Julien de Médicis, frère du pontife, protège Léonard, le loge et le
charge d'assainir les marais Pontins. Mais nul ne songe au vieux maître
lorsque la mort de Bramante laisse vacante la direction des travaux
de Saint-Pierre.
Léonard,
plongé dans ses recherches sur la quadrature du cercle et dans ses
dissections anatomiques, il fait figure de rêveur, d'instable, étranger
au monde réel. Le peintre, las, désabusé, privé de son meilleur appui
par la mort de Julien en 1516, accepte l'invitation d'un jeune roi
victorieux qui rêve de transporter dans ses châteaux de la Loire le
style de vie des cours italiennes.
En mai
1516, Léonard se présente à François Ier, accompagné du jeune et beau
Francesco Melzi, son disciple préféré, apportant quelques chefs-d'œuvre
peints durant ses années nomades et qu'achètera le roi. (Aujourd'hui
au Louvre) : la Joconde, la Vierge, l'Enfant Jésus et sainte Anne,
le Saint Jean-Baptiste.
Le logement
au manoir de Cloux, près d'Amboise, une très large pension et l'amitié
du souverain qui se plaît à l'écouter, lui assurent, après tant de
traverses, un noble et paisible crépuscule. Au printemps 1519, il
tombe malade, désigne Melzi comme son exécuteur testamentaire et meurt
le 2 mai. Il fut enterré dans l'église Saint-Florentin d'Amboise,
et ses restes furent dispersés pendant les guerres de Religion.
Cette
vie glorieuse et tissée d'échecs, répond au caractère d'un homme singulier,
déconcertants pour ses contemporains, qui le jugeaient hermétique,
encore surprenant aujourd'hui par les témoignages qu'il a laissés
de sa pensée. Ses notations, décousues d'observations scientifiques,
accompagnées de croquis, de remarques de méthode, de réflexions philosophiques,
nous laissent ignorer la vie et les sentiments de son auteur.
Une
seule passion l'anime : la connaissance totale de l'univers visible,
dans ses structures et ses mouvements.
Léonard
est apparu longtemps comme l'image du géant autodidacte, du précurseur
incompris. Depuis le début de notre siècle, une réaction sans doute
excessive a fait de lui un érudit, héritier de toute la pensée scientifique
médiévale. On tend aujourd'hui à une opinion intermédiaire : Léonard
n'est pas un illettré, mais il partage la culture moyenne des Florentins
de son temps.
Léonard
ne deviendra jamais un savant du type de Copernic ou de Newton. Sa
terminologie physique reste imprécise et contradictoire. En fait,
tout en célébrant " la suprême certitude des mathématiques ", il est
avant tout un " visuel ", pour qui l'œil, " fenêtre de l'âme est la
principale voie par laquelle notre intellect peut apprécier pleinement
l'œuvre infinie de la nature ".
Sa curiosité
universelle refuse nos distinctions entre science pure et science
appliquée, entre beaux-arts et arts mécaniques. Il élargit et porte
à sa perfection ce type de l'ingénieur-artiste dont Alberti avait
été le premier modèle.
Sa recherche
embrasse également l'astronomie et la géologie, la géométrie et la
mécanique, l'optique et l'acoustique, la botanique et la métallurgie.

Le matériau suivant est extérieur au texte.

-- ==== Sys2Proof/Safety.lean ====
section
/-! DEFINITION. The terms in which the statements speak: a request on a steady link, a reply given, the encodings of
payloads, and the invariants of a safe run. -/

namespace Sys2Proof.Machine

/-! ### Frames and replies -/

/-- Whether a frame is one that the running supervision of its link counts (R147, R149). -/
def supervised (x : LinkInterface) (isKeepalive : Bool) : Bool := !(x.tHi == 0) && supervises x isKeepalive

/-- A valid frame that leaves its link's state as it is and is no violation: on a PRESENT link one that is not early, on
an ABSENT link one that is not supervising (R148, R149). No reset has cut its transaction short (R144). -/
def SteadyFrame (l : LinkId) (isKeepalive : Bool) (s : State) : Prop :=
  (s.link l).transaction ≠ .cutShort ∧
    (((s.link l).state = .present ∧
        (supervised (s.link l) isKeepalive = true → (s.link l).tLo * 10 ≤ (s.link l).window)) ∨
      ((s.link l).state = .absent ∧ supervises (s.link l) isKeepalive = false))

/-- The state in which the owner of the request of a steady frame finds the part: the transaction has ended, and a frame
that supervision counts has returned the violation count to 0 and restarted the window (R149). -/
def received (l : LinkId) (isKeepalive : Bool) (s : State) : State :=
  s.setLink l { s.link l with
    transaction := .idle
    violations := if supervised (s.link l) isKeepalive then 0 else (s.link l).violations
    window := if supervised (s.link l) isKeepalive then 0 else (s.link l).window }

/-- A reply has become the last reply of a link, and both attention lines are judged (R145, R152). -/
def answered (l : LinkId) (kind tag : Byte) (status : Status) (payload : List Byte) (s : State) : State :=
  (storeReply l { kind := kind, tag := tag, status := status, payload := payload } s).judgeLines

/-- The kinds that the request summary marks for one link alone (8.2). -/
def onlyOn (kind : Byte) : Option LinkId :=
  if kind = 0x30 then some .C
  else if 0x40 ≤ kind.toNat ∧ kind.toNat ≤ 0x48 then some .L
  else none

/-- The payload length of a request that has one and is checked for it before anything else (8.2). -/
def fixedLength (kind : Byte) : Option Nat :=
  match kind.toNat with
  | 0x02 | 0x04 | 0x06 | 0x07 | 0x08 | 0x09 | 0x12 | 0x13 | 0x22 | 0x23 | 0x24 | 0x41 | 0x43 | 0x46 | 0x47 | 0x48 => some 0
  | 0x05 | 0x10 | 0x14 | 0x20 | 0x25 | 0x45 => some 1
  | 0x03 => some 9
  | 0x21 => some 7
  | 0x44 => some 2
  | _ => none

/-- What the owner of a request answers in the state that the frame of the request has left, or NOT_PERMITTED on a link
that the request summary does not name (R146). A command that is no request has no owner. -/
def requestAnswer (c : Instr) (s : State) : Answer :=
  let on := fun (perm : Permitted) (l : LinkId) (handle : State → Answer) =>
    if perm.allows l then handle s else refuse s .notPermitted
  match c with
  | .unknownKind l _ _ _ => on .either l fun s => refuse s .unknownKind
  | .keepalive l _ p => on .either l (withoutPayload p fun s => accept s [])
  | .configureLink l _ p => on .either l (withLength 9 p (withFields (configChecks p) (configureLink l p)))
  | .readStatus l _ p => on .either l (withoutPayload p fun s => accept s (statusBytes l s))
  | .readEvents l _ p =>
    on .either l (withLength 1 p (withFields [(inRange 1 16 (byteAt p 0), 0)] (readEvents l (byteAt p 0))))
  | .readRecord l _ p => on .either l (withoutPayload p (readRecord l))
  | .readCapabilities l _ p => on .either l (withoutPayload p fun s => accept s capabilities)
  | .flushEvents l _ p => on .either l (withoutPayload p (flushEvents l))
  | .flushRecords l _ p => on .either l (withoutPayload p fun s => accept (putRecords l [] s) [])
  | .openPlan l _ p => on .either l (withLength 1 p (withSlot p fun k => whenPresent l (unlessBusy l (openPlan l k))))
  | .planData l _ p => on .either l fun s => if p.length < 2 then refuseRange s 255 else asHolder l (planData p) s
  | .commitPlan l _ p => on .either l (withoutPayload p (asHolder l commitChecked))
  | .abortPlan l _ p => on .either l (withoutPayload p (asHolder l fun _ s => accept (s.putClaim none) []))
  | .selectPlan l _ p => on .either l (withLength 1 p (withSlot p fun k => whenPresent l (selectChecked k)))
  | .requestMetering l _ p => on .either l (withLength 1 p fun s =>
      match activationOf (byteAt p 0) with
      | some a => whenPresent l (requestMetering l a) s
      | none => refuseRange s 0)
  | .rateOrder l _ p => on .either l (withLength 7 p (withFields (orderChecks p) (whenPresent l (rateOrder l p))))
  | .cancelOrder l _ p => on .either l (withoutPayload p (cancelOrder l))
  | .hold l _ p => on .either l (withoutPayload p (whenPresent l (holdChecked l)))
  | .resume l _ p => on .either l (withoutPayload p (whenPresent l (resumeChecked l)))
  | .clearFaultLane l _ p => on .either l (withLength 1 p (withLane p fun i => whenPresent l (clearLaneChecked i)))
  | .intervalMark l _ p => on .onlyC l fun s =>
      if s.limits.markSync then withLength 2 p (intervalMark (word16At p 0)) s else refuse s .wrongState
  | .writeLimits l _ p => on .onlyL l fun s =>
      if s.locked then refuse s .locked else withLength 16 p (withFields (limitsChecks p) (writeLimits p)) s
  | .lockLimits l _ p => on .onlyL l (withoutPayload p fun s => if s.locked then refuse s .locked else lockLimits s)
  | .writeDetectorMap l _ p => on .onlyL l fun s =>
      if s.mode = .dark ∨ s.mode = .faultDark then
        withLength 128 p (withFields (mapChecks p) fun s => accept (writeMap p s) []) s
      else refuse s .wrongMode
  | .enterManual l _ p => on .onlyL l (withoutPayload p (whenPresent l enterManualChecked))
  | .setAspect l _ p => on .onlyL l (withLength 2 p (withLane p fun i s =>
      match aspectOf (byteAt p 1) with
      | some a => setAspectChecked i a s
      | none => refuseRange s 1))
  | .setBeacon l _ p => on .onlyL l (withLength 1 p (withFields [(inRange 0 1 (byteAt p 0), 0)] fun s =>
      if s.mode = .manual then accept (commandBeacon (byteAt p 0 == 1) s) [] else refuse s .wrongMode))
  | .exitManual l _ p => on .onlyL l (withoutPayload p fun s =>
      if s.mode = .manual then accept (endManual .manualExited s) [] else refuse s .wrongMode)
  | .clearFaultMeter l _ p => on .onlyL l (withoutPayload p (whenPresent l clearMeterChecked))
  | .softReset l _ p => on .onlyL l (withoutPayload p softReset)
  | .nop _ _ _ => accept s []
  | .powerOn | .resetLine | .chipSelectAsserted _ | .badFrame _ _ | .detectorRawChange _ _ | .filterTimerExpiry _
  | .stuckTimerExpiry _ | .intervalTimedExpiry | .freeRunExpiry | .recordPlaced | .spillOn | .spillOff | .orderExpired _
  | .holdExpired | .greenTimerExpiry _ | .amberTimerExpiry _ | .redTimerExpiry _ | .headwayExpiry | .graceExpiry _
  | .greenMinReached _ | .startupRestExpiry | .shutdownRestExpiry | .lampSenseChange _ _ | .blankingExpiry _
  | .deglitchExpiry _ _ | .proofExpiry _ _ | .stagingTimeout | .lateViolation _ => accept s []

Mais on relève dans ses carnets trois " dominantes " : la première
est l'anatomie, avec ces descriptions minutieuses, fruit de multiples
dissections, illustrées de magnifiques dessins.
Vient
ensuite la mécanique, appliquée aux travaux de l'ingénieur - avec
les inventions balistiques, les chars d'assaut, les pompes et les
dragues, les ponts et les canaux - ainsi qu'à des projets de machines
volantes fondées sur des analyses sagaces et neuves du vol des oiseaux.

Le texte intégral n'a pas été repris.